We’ll also see how to inspect model’s performance with respect to their complexity and the number of input samples.
All images by author.
If you didn’t catch it, I strongly recommend my first post of this series – it’ll be way easier to follow along:
Score: train score and test score
The first concept I want to talk about are train score and test score. The score is a way to numericaly express the performance of a model. To compute such performance, we use a score function, that aggregates the "distance" or "error" between what the model predicted versus what the ground truth is. For example:
model = LinearRegressor()
model.fit(X_train, y_train)
y_predicted = model.predict(X_test)
test_score = some_score_function(y_predicted, y_test)
In Sklearn, all models (also called estimators) provide an even quicker way to compute a score using the model:
# the model will computed the predicted y-value from X_test,
# and compare it to y_test with a score function
test_score = model.score(X_test, y_test)
train_score = model.score(X_train, y_train)
The actual score function of the model depends on the model and the kind of problem it is designed to solve. For example a linear regressor is the R² coefficient (numerical regression) while a support-verctor classifier (classication) will use the accuracy which is basicaly the number of good class-prediction.
If the default score of the model doesn’t fit your need, you can also import score function from sklearn’s metrics. Numerous score functions can be used to compute the score of a model, each with their pros and cons.

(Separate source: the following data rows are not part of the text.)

-- ==== Sys2Proof/WellFormed.lean ====
section
/-! DEFINITION. Which terms of `Instr` an encoding can express: branch and JAL offsets are multiples of 2
(30_encoding.md R85, R87). Every other field takes every value of its width (R81, R22). -/

namespace Sys2Proof

/-- The offset of a branch is even: its bit 0 is the constant `0b0` of R85. -/
def evenB (off : BitVec 13) : Bool := off.getLsbD 0 == false

/-- The offset of JAL is even: its bit 0 is the constant `0b0` of R87. -/
def evenJ (off : BitVec 21) : Bool := off.getLsbD 0 == false

/-- The instruction has an encoding. -/
def Instr.wellFormed : Instr → Bool
  | .jal _ off => evenJ off
  | .beq _ _ off => evenB off
  | .bne _ _ off => evenB off
  | .blt _ _ off => evenB off
  | .bge _ _ off => evenB off
  | .bltu _ _ off => evenB off
  | .bgeu _ _ off => evenB off
  | .lui .. | .auipc .. | .addi .. | .slti .. | .sltiu .. | .xori .. | .ori .. | .andi ..
  | .slli .. | .srli .. | .srai .. | .add .. | .sub .. | .sll .. | .slt .. | .sltu .. | .xor ..
  | .srl .. | .sra .. | .or .. | .and .. | .lb .. | .lh .. | .lw .. | .lbu .. | .lhu .. | .sb ..
  | .sh .. | .sw .. | .jalr .. | .fence .. | .ecall | .ebreak | .csrrw .. | .csrrs .. | .csrrc ..
  | .csrrwi .. | .csrrsi .. | .csrrci .. => true

/-- `Instr.wellFormed` as a proposition. -/
abbrev Instr.WellFormed (i : Instr) : Prop := i.wellFormed = true

end Sys2Proof
end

They are available in sklearn.metrics module:
from sklearn.metrics import r2_score, mean_absolute_error, mean_squared_error
from sklearn.linear_model import LinearRegression
from sklearn.model_selection import train_test_split
import numpy as np
np.random.seed(42)
X = 2 * np.random.rand(100, 1)
y = 4 + 3 * X + np.random.randn(100, 1)
# See my previous post for why we split the input data
X_train, X_test, y_train, y_test = train_test_split(X, y, test_size=0.2, random_state=42)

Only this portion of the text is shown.